Os valores familiares são restaurados. |
O outro problema são as roupinhas leves subindo a montanha. Só bem lá no final, eles recebem roupas mais quentes, mas, ainda assim, é coisa muito leve para subir o Everest, fora que tudo acontece bem rápido. Não estou pedindo realismo, mas os japoneses ou mesmo a Disney não fariam melhor. Por exemplo, Ana troca de roupa para ir atrás da irmã na montanha e essa necessidade de se proteger do frio recebe a atenção devida em Frozen. Em Abominável, isso passa meio batido.
Acredito que Abominável entre na seleção final do Oscar, é um desenho bonito visualmente, aquece nosso coração com suas sequências poéticas e a ênfase na restauração da família e da amizade e outros valores perdidos, nesse caso, usando o vilão. A jornada do filme não é somente do yeti, mas é uma jornada de restauração interior de Yi, além de um passeio por belas paisagens da China. Agora, o filme poderia ter um roteiro mais robusto.

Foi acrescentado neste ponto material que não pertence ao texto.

/-- R3, R18, R267-R269, R274, R366, R418-R430: what the host, a peer, a system core and the Polrum port do, and what heat
does. Host and peer accesses reach device memory through the virtual device's window and translation, wait for a page
that migrates, and where refused return no data; an atomic writes the new value and returns the old; a peer's collective
messages come and go over its port; a reset boots the first slot the boot ROM accepts, or leaves the package in recovery,
where PF0 alone is reached; a cluster changes hands cleared; a report begins with its nonce; the floor never falls; 105
degrees on the hottest sensor of a Span die slow its array island by one step and 100 or less speed it up; 115 degrees on any
sensor, or more than 5,200 W for 10 ms, stops the package. The model's own: what memory reads at reset (log 2), the islands'
reset values (log 5), where flash holds what (log 6), the level of host and peer accesses (log 27), the format of peer
messages (log 33), of telemetry (log 36) and of configuration addresses (log 37), a system core's store (log 61), the
operations of a port (log 74), a cluster of no device (log 93), what recovery leaves (log 96), the atomics' place (log
100). -/
def Obligations.PlatformEvents : Prop :=
  ∀ (s u : State) (v off len w cmp port pa va pier temp power us k c reg by_ : Nat) (bs nonce : List Byte) (e : Nat × Nat)
    (tr : Trans) (m : Wire) (ms : List Wire),
    let free := s.waitq = [] ∧ s.migrations = []
    -- hostMemoryWrite, hostMemoryRead
    (s.hostVa v off bs.length = some va →
      (free → s.devWrite v va bs true 0xFFF = (u, .ok ()) →
        exec (.hostMemoryWrite v off bs) s = .next { u with reply := [] }) ∧
      (free → s.devWrite v va bs true 0xFFF = (u, .error e) →
        exec (.hostMemoryWrite v off bs) s = .next (u.refuse ⟨none, v, va, .write bs⟩ e.1 e.2)) ∧
      (s.moving [] v va bs.length = true → exec (.hostMemoryWrite v off bs) s =
        .next { s with waitq := s.waitq ++ [⟨none, v, va, .write bs⟩], reply := [] })) ∧
    (s.hostVa v off len = some va →
      (free → s.devRead v va len true = (u, .ok bs) → exec (.hostMemoryRead v off len) s = .next { u with reply := bs }) ∧
      (free → s.devRead v va len true = (u, .error e) →
        exec (.hostMemoryRead v off len) s = .next (u.refuse ⟨none, v, va, .read len⟩ e.1 e.2)) ∧
      (s.moving [] v va len = true → exec (.hostMemoryRead v off len) s =
        .next { s with waitq := s.waitq ++ [⟨none, v, va, .read len⟩], reply := [] })) ∧
    (v < 64 → s.hostVa v off len = none → exec (.hostMemoryRead v off len) s = .next { s with reply := [] }) ∧
    (s.hostVa v off bs.length = none → exec (.hostMemoryWrite v off bs) s = .next { s with reply := [] }) ∧
    (s.recovery = true ∨ 64 ≤ v → s.hostVa v off len = none) ∧
    -- hostMemoryRead of BAR 0: PF0, and a virtual function
    (exec (.hostMemoryRead 64 off len) s = .next
      { s with reply := toBytes 8 (s.cfgRead (off / 8 / 2 ^ 18) (off / 8 / 2 ^ 8 % 2 ^ 10) (off / 8 % 2 ^ 8)) }) ∧
    (s.bootstat.length = 64 → k < 8 → exec (.hostMemoryRead 64 (8 * (5 * 2 ^ 18 + k)) len) s =
      .next { s with reply := (s.bootstat.drop (8 * k)).take 8 }) ∧
    (v < 64 → exec (.hostMemoryRead (65 + v) off len) s =
      .next { s with reply := if s.recovery then [] else toBytes 8 ((s.vdev v).read (off / 8)) }) ∧
    -- hostAtomicopFetchadd, hostAtomicopSwap, hostAtomicopCas, causewayAccess
    (s.translate [] v va .w true = .ok tr → s.readCause tr.pa 8 = 0 → s.upset = [] → va % 8 = 0 → free →
      let old := s.mem.num tr.pa 8
      let after := fun (y : State) (new : Nat) => y.reply = s.mem.readN tr.pa 8 ∧
        y.mem.num tr.pa 8 = new % 2 ^ 64 ∧ ∀ a, a < tr.pa ∨ tr.pa + 8 ≤ a → y.mem.read a = s.mem.read a
      (s.hostVa v off 8 = some va →
        (∃ y, exec (.hostAtomicopFetchadd v off w) s = .next y ∧ after y (old + w)) ∧
        (∃ y, exec (.hostAtomicopSwap v off w) s = .next y ∧ after y w) ∧
        (∃ y, exec (.hostAtomicopCas v off cmp w) s = .next y ∧ after y (if old = cmp % 2 ^ 64 then w else old))) ∧
      (port < 16 → v < 64 → ∃ y, exec (.causewayAccess port v 2 va bs) s = .next y ∧ after y (old + 1))) ∧
    (port < 16 → v < 64 →
      let peer := portPeer port
      (free →
        (s.devWrite v va bs true 0xFFF = (u, .ok ()) →
          exec (.causewayAccess port v 0 va bs) s = .next { u with reply := [] }) ∧
        (s.devRead v va bs.length true = (u, .ok nonce) → exec (.causewayAccess port v 1 va bs) s =
          .next { u with reply := nonce }) ∧
        (s.devRead v va bs.length true = (u, .error e) → exec (.causewayAccess port v 1 va bs) s =
          .next (u.refuse ⟨some peer, v, va, .read bs.length⟩ e.1 e.2)) ∧
        (wireOf peer v bs = some m → s.wireHeld m = false → exec (.causewayAccess port v 3 va bs) s =
          .next { s.wireArrive m with reply := [] })) ∧
      (s.wire = m :: ms → m.peer = peer → m.vdev = v → exec (.causewayAccess port v 4 va bs) s =
        .next { s with wire := ms, reply := m.bytes }) ∧
      ((∀ x ∈ s.wire, x.peer = peer → x.vdev ≠ v) → exec (.causewayAccess port v 4 va bs) s =
        .next { s with reply := [] })) ∧
    (16 ≤ port ∨ 64 ≤ v → exec (.causewayAccess port v w va bs) s = .next { s with reply := [] }) ∧
    (m.kind = .announce → (s.wireArrive m).remotes.head? = some ⟨m.peer, m.vdev, m.group, m.tag, m.src, m.core, m.at_, m.cnt⟩ ∧
      (s.wireArrive m).mem = s.mem) ∧
    (m.data.length ≤ 2048 → m.src < 256 → m.dst < 256 → m.block < 256 → m.tile < 256 → m.planes < 256 → m.group < 2 ^ 64 →
      m.tag < 2 ^ 32 → m.core < 2 ^ 32 → m.at_ < 2 ^ 32 → m.cnt < 2 ^ 32 → wireOf m.peer m.vdev m.bytes = some m) ∧
    -- hwbaseWrite, configRegisterWrite
    (v < 64 → exec (.hwbaseWrite v w) s =
      .next (s.updVdev v fun d => { d with hwbase := BitVec.ofNat 64 (w / 2 ^ 40 % 2 ^ 12 * 2 ^ 40) })) ∧
    -- a system core, or the host through PF0, in recovery too
    ((by_ = 0 ∧ s.recovery = false) ∨ by_ = 1 →
      (v < 64 → reg < 32 → exec (.configRegisterWrite ⟨by_, 0⟩ v reg w) s =
        .next (s.updCluster v fun c => { c with timers := c.timers.set reg (BitVec.ofNat 64 w) })) ∧
      (v < 64 → exec (.configRegisterWrite ⟨by_, 1⟩ v reg w) s =
        .next ((s.updVdev v fun d => d.write reg w).requeue v reg)) ∧
      (v < 64 → reg < 64 → exec (.configRegisterWrite ⟨by_, 1⟩ v reg w) s = .next (s.updVdev v fun d => d.write reg w)) ∧
      (pier < 4 → by_ = 0 ∨ reg ≠ 2 → exec (.configRegisterWrite ⟨by_, 2⟩ pier reg w) s =
        .next (s.updPier pier fun d => d.write reg w))) ∧
    (s.recovery = false → k < 8 → 8 ≤ w → w ≤ 16 → exec (.configRegisterWrite ⟨0, 3⟩ k reg (62500 * w)) s =
      .next { s with arrayFreq := s.arrayFreq.set k (62500 * w) }) ∧
    (k < 8 → exec (.configRegisterWrite ⟨1, 3⟩ k reg w) s = .next s ∧ exec (.configRegisterWrite ⟨1, 2⟩ pier 2 w) s = .next s) ∧
    -- the host through virtual function v: LQTAB, HWBASE and the writable fields of HVLOG of its own device
    (s.recovery = false → v < 64 →
      (reg = 9 ∨ reg = 10 ∨ reg = 14 ∨ (128 ≤ reg ∧ reg < 144) → exec (.configRegisterWrite ⟨v + 2, 1⟩ v reg w) s =
        .next ((s.updVdev v fun d => d.write reg w).requeue v reg)) ∧
      (¬ (reg = 9 ∨ reg = 10 ∨ reg = 14 ∨ (128 ≤ reg ∧ reg < 144)) ∨ k ≠ v →
        exec (.configRegisterWrite ⟨v + 2, 1⟩ k reg w) s = .next s)) ∧
    (s.recovery = true → by_ ≠ 1 → exec (.configRegisterWrite ⟨by_, k⟩ v reg w) s = .next s) ∧
    -- packageReset, polrumPackageReset
    (∃ y, exec .packageReset s = .next y ∧ exec .polrumPackageReset s = .next y ∧ y.flash = s.flash ∧ y.cores = [] ∧
      y.launches = [] ∧ y.stopped = false ∧ y.puf = s.seeds ∧ y.puf.length = 128 ∧
      let z := { State.reset with flash := s.flash, puf := s.seeds }
      match (z.bootSlot 0).or (z.bootSlot 1) with
      | none => y.recovery = true ∧ y.mem.cells = [] ∧ y.sysPc = none
      | some b => y.recovery = false ∧ y.bootver = b.1 ∧ y.bootstat = Config.sha512 b.2.2 ∧ y.sysPc = some b.2.1 ∧
          y.mem.readN b.2.1 b.2.2.length = b.2.2) ∧
    -- virtualDeviceReset, clusterReassignment
    (s.recovery = false →
      (v < 64 → ∃ y, exec (.virtualDeviceReset v) s = .next y ∧ (y.vdev v).ptbase = 0 ∧ (y.vdev v).htbase = 0 ∧
        (y.vdev v).mscpol = 0x10 ∧ ∀ q, tabOn ((y.vdev v).cqtab.get 0 q) = false ∧ tabOn ((y.vdev v).lqtab.get 0 q) = false) ∧
      (c < 64 → ∃ y, exec (.clusterReassignment c v) s = .next y ∧
        (y.cluster c).device = (if v < 64 then some v else none) ∧
        (y.cluster c).csram.cells = [] ∧ (y.cluster c).lists = [] ∧ (y.cluster c).parked = [])) ∧
    (s.recovery = true → exec (.virtualDeviceReset v) s = .next s ∧ exec (.clusterReassignment c v) s = .next s) ∧
    -- attestationRequest, polrumAttest
    (∃ y z, exec (.attestationRequest v nonce) s = .next y ∧ exec (.polrumAttest nonce) s = .next z ∧
      (nonce.length = 32 → z.reply.take 32 = nonce) ∧ (nonce.length = 32 → s.recovery = false → y.reply.take 32 = nonce) ∧
      (s.recovery = true → y.reply = []) ∧ y = { s with reply := y.reply } ∧ z = { s with reply := z.reply }) ∧
    -- writeImageSlot, raiseFloor
    (v < 2 → bs.length ≤ 33554432 → ∃ y, exec (.writeImageSlot v bs) s = .next y ∧
      y.flash.readN (33554432 * v) bs.length = bs ∧ y = { s with flash := y.flash }) ∧
    (2 ≤ v → exec (.writeImageSlot v bs) s = .next s) ∧
    (s.sysPc = none → exec (.raiseFloor bs) s = .next s) ∧
    (s.sysPc ≠ none → ∃ y, exec (.raiseFloor bs) s = .next y ∧ y = { s with flash := y.flash } ∧
      if numAt bs 0 4 < s.floor then y = s else
        y.floor = numAt bs 0 4 ∧ numAt (y.flash.readN 67108864 4) 0 4 = numAt bs 0 4 ∧
        ∀ a, a < 67108864 ∨ 67108864 + 64 ≤ a → y.flash.read a = s.flash.read a) ∧
    -- readTelemetry, readErrorLog
    (∃ y, exec .readTelemetry s = .next y ∧ y = { s with reply := y.reply } ∧ y.reply =
      ((List.range 128).flatMap fun k => toBytes 4 (s.temps.get 0 k)) ++ toBytes 4 s.power
        ++ ((List.range 8).flatMap fun k => toBytes 4 (s.arrayFreq.get 1000000 k))
        ++ ((List.range 8).flatMap fun _ => toBytes 4 1000000)
        ++ ((List.range 4).flatMap fun k => toBytes 4 (1000 * Config.memoryFreq k))
        ++ (List.range 4).flatMap fun k => toBytes 4 (1000 * (s.pier k).fabric)) ∧
    (∃ y, exec (.readErrorLog pier) s = .next y ∧ y = { s with reply := y.reply } ∧ y.reply.length = 1032 ∧
      numAt y.reply 1024 4 = (s.pier pier).logHead % 2 ^ 32) ∧
    -- thermalStep, thermalTrip
    (k < 128 → ∃ y, exec (.thermalStep k temp) s = .next y ∧ y.temps = s.temps.set k temp ∧
      let die := k / 16
      let hot := y.hottest die
      (∀ i, i < 16 → y.temps.get 0 (16 * die + i) ≤ hot) ∧ (∃ i, i < 16 ∧ y.temps.get 0 (16 * die + i) = hot) ∧
      (105 ≤ hot → y.freq die = max 500000 (s.freq die - 62500)) ∧
      (hot ≤ 100 → y.freq die = min 1000000 (s.freq die + 62500)) ∧ (100 < hot → hot < 105 → y.freq die = s.freq die) ∧
      ∀ q, q ≠ die → y.freq q = s.freq q) ∧
    (k < 128 → ∃ y, exec (.thermalTrip ⟨k, temp⟩ ⟨power, us⟩) s = .next y ∧ y.power = power ∧ y.mem = s.mem ∧
      y.temps = s.temps.set k temp ∧
      ((∃ i, i < 128 ∧ 115 ≤ y.temps.get 0 i) ∨ (5200 < power ∧ 10000 ≤ us) → y.stopped = true ∧ y.alert = true) ∧
      ((∀ i, i < 128 → y.temps.get 0 i < 115) → power ≤ 5200 ∨ us < 10000 → y.stopped = s.stopped ∧ y.alert = s.alert)) ∧
    -- systemCoreStore
    (s.upset = [] → s.gone pa bs.length = false → s.recovery = false → ∃ y, exec (.systemCoreStore pa bs) s = .next y ∧
      y.mem.readN pa bs.length = bs ∧ ∀ a, a < pa ∨ pa + bs.length ≤ a → y.mem.read a = s.mem.read a) ∧
    (s.recovery = true → exec (.systemCoreStore pa bs) s = .next s)
end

Yi volta a ser capaz de ver a beleza no mundo e em si mesma e de criar beleza, também. |
Não acredito que vai ganhar o Oscar, vai pegar coisas como Frozen 2 pela frente, mas tirou de Downton Abbey, que tinha derrotado Rambo na semana de estreia dos dois, o primeiro lugar nas bilheterias dos EUA. Enfim, o filme estreou primeiro aqui e, duas semanas mais tarde nos Estados Unidos.